> Problem details
Write out again, exactly, the lines below starting at the one with "bytes) i = 0" and ending at the one with "theorem execConfig_cases (alg".

[Stored data]
□ □ □
-- ==== Sys2Proof/Laws/Commands.lean ====
section
/-! SUPPORT. What the completion step of each command can leave, said once. -/

namespace Sys2Proof.Machine

/-- Raising after the common clearing leaves exactly `failedWith` (R256). -/
theorem commonClear_raise (s : State) (e : ErrorName) : s.commonClear.raise e = s.failedWith e := rfl

theorem illegal_eq (s : State) : s.illegal = s.failedWith .illegalCommand := rfl

/-- Delivering a result that fits OBUF (R213). -/
theorem delivers_of_fits (s : State) {bytes : List Byte} (h : bytes.length ≤ Config.obufBytes) :
    Delivers s (s.commonClear.deliver bytes).finish bytes := by
  have hlen : ((s.commonClear.deliver bytes).finish).olen.toNat = bytes.length := by
    simp only [Config.obufBytes] at h
    simp only [State.finish_olen, State.deliver_olen, BitVec.toNat_ofNat]
    omega
  refine ⟨?_, hlen, fun i hi => ?_, rfl, fun _ => rfl, rfl⟩
  · rw [State.result, hlen]
    exact Memory.readBytes_writeBytes Memory.wf_nil bytes
  · show Memory.read (Memory.writeBytes [] 0 bytes) i = 0
    rw [Memory.read_writeBytes Memory.wf_nil, if_neg (by omega), Memory.read_nil]

/-- The delivered buffer is canonical and inside OBUF. -/
theorem deliver_obuf (s : State) {bytes : List Byte} (h : bytes.length ≤ Config.obufBytes) :
    (s.commonClear.deliver bytes).finish.obuf.wf ∧
    (s.commonClear.deliver bytes).finish.obuf.within Config.obufBytes :=
  ⟨Memory.wf_writeBytes Memory.wf_nil 0 bytes,
   Memory.within_writeBytes (by simp [Memory.within]) 0 bytes (by omega)⟩

theorem input_length (s : State) : s.input.length = s.ilen.toNat := Memory.length_readBytes _ _

/-- R44: the results of the commands fit OBUF. -/
theorem b32decode_fits {t out : List Byte} (ht : t.length ≤ 256) (h : b32decode t = .ok out) : out.length ≤ 160 := by
  have := b32decode_length h; omega

theorem b32encode_fits {b : List Byte} (hb : b.length ≤ 256) : (b32encode b).length ≤ 416 := by
  have hq := symbolCount_bits b.length
  rw [b32encode_eq, List.length_append, List.length_map, encodedValues_length, List.length_replicate]
  omega

/-- The supported algorithm codes are 0 and 1 (R93, R181). -/
theorem ofCode_eq_some {c : Byte} {a : HashAlg} : HashAlg.ofCode c = some a ↔ (c = 0 ∧ a = .sha1) ∨ (c = 1 ∧ a = .sha256) := by
  rw [HashAlg.ofCode]
  split
  · subst_vars; cases a <;> simp
  · split
    · subst_vars; cases a <;> simp
    · simp_all

theorem inputTooLong_iff (s : State) : s.inputTooLong = true ↔ 256 < s.ilen.toNat := decide_eq_true_iff

/-! One lemma for each command: every way its completion step can end. -/

theorem execConfig_cases (alg codelen : Byte) (s : State) :
    (s.status.cfgv = true ∧ execConfig alg codelen s = .next (s.failedWith .configLocked)) ∨
    (s.status.cfgv = false ∧ (HashAlg.ofCode alg = none ∨ codelen.toNat < 6) ∧
      execConfig alg codelen s = .next (s.failedWith .configurationError)) ∨
    (∃ a, s.status.cfgv = false ∧ HashAlg.ofCode alg = some a ∧ 6 ≤ codelen.toNat ∧
      execConfig alg codelen s = .next (s.commonClear.construct a codelen).finish) := by
  cases hv : s.status.cfgv with
  | true => exact .inl ⟨rfl, by rw [execConfig, if_pos hv, commonClear_raise]⟩
  | false =>
    have hne : ¬s.status.cfgv = true := by simp [hv]
    cases ha : HashAlg.ofCode alg with
    | none => exact .inr (.inl ⟨rfl, .inl rfl, by rw [execConfig, if_neg hne, ha]; rfl⟩)
    | some a =>
      by_cases hc : codelen.toNat < 6
      · refine .inr (.inl ⟨rfl, .inr hc, ?_⟩)
        rw [execConfig, if_neg hne, ha]
        exact congrArg _ (if_pos hc)
      · refine .inr (.inr ⟨a, rfl, rfl, by omega, ?_⟩)
        rw [execConfig, if_neg hne, ha]
        exact congrArg _ (if_neg hc)

theorem execB32dec_cases (s : State) :
    (256 < s.ilen.toNat ∧ execB32dec s = .next (s.failedWith .lengthError)) ∨
    (s.ilen.toNat ≤ 256 ∧ b32decode s.input = .error .decodeFailure ∧
      execB32dec s = .next (s.failedWith .decodeFailure)) ∨
    (∃ bytes, s.ilen.toNat ≤ 256 ∧ b32decode s.input = .ok bytes ∧ bytes.length ≤ 160 ∧
      execB32dec s = .next (s.commonClear.deliver bytes).finish) := by
  by_cases hl : s.inputTooLong = true
  · exact .inl ⟨(inputTooLong_iff s).1 hl, by rw [execB32dec, if_pos hl, commonClear_raise]⟩
  · have hl' : s.ilen.toNat ≤ 256 := not_lt.1 fun h => hl ((inputTooLong_iff s).2 h)
    cases hd : b32decode s.input with
    | error e =>
      obtain rfl := b32decode_error hd
      exact .inr (.inl ⟨hl', rfl, by rw [execB32dec, if_neg hl, hd]; rfl⟩)
    | ok bytes =>
      refine .inr (.inr ⟨bytes, hl', rfl, b32decode_fits (by rw [input_length]; exact hl') hd, ?_⟩)
      rw [execB32dec, if_neg hl, hd]

theorem execB32enc_cases (s : State) :
    (256 < s.ilen.toNat ∧ execB32enc s = .next (s.failedWith .lengthError)) ∨
    (s.ilen.toNat ≤ 256 ∧ (b32encode s.input).length ≤ 416 ∧
      execB32enc s = .next (s.commonClear.deliver (b32encode s.input)).finish) := by
  by_cases hl : s.inputTooLong = true
  · exact .inl ⟨(inputTooLong_iff s).1 hl, by rw [execB32enc, if_pos hl, commonClear_raise]⟩
  · have hl' : s.ilen.toNat ≤ 256 := not_lt.1 fun h => hl ((inputTooLong_iff s).2 h)
    exact .inr ⟨hl', b32encode_fits (by rw [input_length]; exact hl'), by rw [execB32enc, if_neg hl]⟩

theorem execOtp_cases (s : State) :
    (s.status.cfgv = false ∧ execOtp s = .next (s.failedWith .notConfigured)) ∨
    (s.status.cfgv = true ∧ 256 < s.ilen.toNat ∧ execOtp s = .next (s.failedWith .lengthError)) ∨
    (s.status.cfgv = true ∧ s.ilen.toNat ≤ 256 ∧
      execOtp s = .next (s.commonClear.deliver
        (computeCode s.cfg.alg s.cfg.codelen.toNat s.input s.tstepLo)).finish) := by
  cases hv : s.status.cfgv with
  | false => exact .inl ⟨rfl, by rw [execOtp, hv]; rfl⟩
  | true =>
    by_cases hl : s.inputTooLong = true
    · exact .inr (.inl ⟨rfl, (inputTooLong_iff s).1 hl, by rw [execOtp, hv, hl]; rfl⟩)
    · have hl' : s.ilen.toNat ≤ 256 := not_lt.1 fun h => hl ((inputTooLong_iff s).2 h)
      refine .inr (.inr ⟨rfl, hl', ?_⟩)
      rw [execOtp, hv]
      exact congrArg _ (if_neg hl)

theorem execClear_eq (s : State) : execClear s = .next s.commonClear.zeroise.finish := rfl

/-- The four shapes of a completion step: an error, a result that fits OBUF, a constructed engine, or CLEAR. -/
theorem exec_cases (i : Instr) (s : State) :
    (∃ e, exec i s = .next (s.failedWith e)) ∨
    (∃ bytes, exec i s = .next (s.commonClear.deliver bytes).finish ∧ bytes.length ≤ Config.obufBytes) ∨
    (∃ alg codelen a, i = .config alg codelen ∧ s.status.cfgv = false ∧ HashAlg.ofCode alg = some a ∧
      6 ≤ codelen.toNat ∧ exec i s = .next (s.commonClear.construct a codelen).finish) ∨
    (i = .clear ∧ exec i s = .next s.commonClear.zeroise.finish) := by
  cases i with
  | config alg codelen =>
    rcases execConfig_cases alg codelen s with ⟨-, h⟩ | ⟨-, -, h⟩ | ⟨a, hv, ha, hc, h⟩
    · exact .inl ⟨_, h⟩
    · exact .inl ⟨_, h⟩
    · exact .inr (.inr (.inl ⟨alg, codelen, a, rfl, hv, ha, hc, h⟩))
  | b32dec =>
    rcases execB32dec_cases s with ⟨-, h⟩ | ⟨-, -, h⟩ | ⟨bytes, -, -, hb, h⟩
    · exact .inl ⟨_, h⟩
    · exact .inl ⟨_, h⟩
    · exact .inr (.inl ⟨bytes, h, le_trans hb (by decide)⟩)
  | b32enc =>
    rcases execB32enc_cases s with ⟨-, h⟩ | ⟨-, hb, h⟩
    · exact .inl ⟨_, h⟩
    · exact .inr (.inl ⟨_, h, hb⟩)
  | otp =>
    rcases execOtp_cases s with ⟨-, h⟩ | ⟨-, -, h⟩ | ⟨-, -, h⟩
    · exact .inl ⟨_, h⟩
    · exact .inl ⟨_, h⟩
    · refine .inr (.inl ⟨_, h, ?_⟩)
      have := s.cfg.codelen.isLt
      simp only [computeCode_length, Config.obufBytes]
      omega
  | clear => exact .inr (.inr (.inr ⟨rfl, rfl⟩))

/-- No completion step stops. -/
theorem exec_next (i : Instr) (s : State) : ∃ t, exec i s = .next t := by
  rcases exec_cases i s with ⟨e, h⟩ | ⟨bytes, h, -⟩ | ⟨_, _, _, -, -, -, -, h⟩ | ⟨-, h⟩ <;> exact ⟨_, h⟩

end Sys2Proof.Machine
end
□ □ □
> Answer to this exercise
  · show Memory.read (Memory.writeBytes [] 0 bytes) i = 0
    rw [Memory.read_writeBytes Memory.wf_nil, if_neg (by omega), Memory.read_nil]

/-- The delivered buffer is canonical and inside OBUF. -/
theorem deliver_obuf (s : State) {bytes : List Byte} (h : bytes.length ≤ Config.obufBytes) :
    (s.commonClear.deliver bytes).finish.obuf.wf ∧
    (s.commonClear.deliver bytes).finish.obuf.within Config.obufBytes :=
  ⟨Memory.wf_writeBytes Memory.wf_nil 0 bytes,
   Memory.within_writeBytes (by simp [Memory.within]) 0 bytes (by omega)⟩

theorem input_length (s : State) : s.input.length = s.ilen.toNat := Memory.length_readBytes _ _

/-- R44: the results of the commands fit OBUF. -/
theorem b32decode_fits {t out : List Byte} (ht : t.length ≤ 256) (h : b32decode t = .ok out) : out.length ≤ 160 := by
  have := b32decode_length h; omega

theorem b32encode_fits {b : List Byte} (hb : b.length ≤ 256) : (b32encode b).length ≤ 416 := by
  have hq := symbolCount_bits b.length
  rw [b32encode_eq, List.length_append, List.length_map, encodedValues_length, List.length_replicate]
  omega

/-- The supported algorithm codes are 0 and 1 (R93, R181). -/
theorem ofCode_eq_some {c : Byte} {a : HashAlg} : HashAlg.ofCode c = some a ↔ (c = 0 ∧ a = .sha1) ∨ (c = 1 ∧ a = .sha256) := by
  rw [HashAlg.ofCode]
  split
  · subst_vars; cases a <;> simp
  · split
    · subst_vars; cases a <;> simp
    · simp_all

theorem inputTooLong_iff (s : State) : s.inputTooLong = true ↔ 256 < s.ilen.toNat := decide_eq_true_iff

/-! One lemma for each command: every way its completion step can end. -/

theorem execConfig_cases (alg codelen : Byte) (s : State) :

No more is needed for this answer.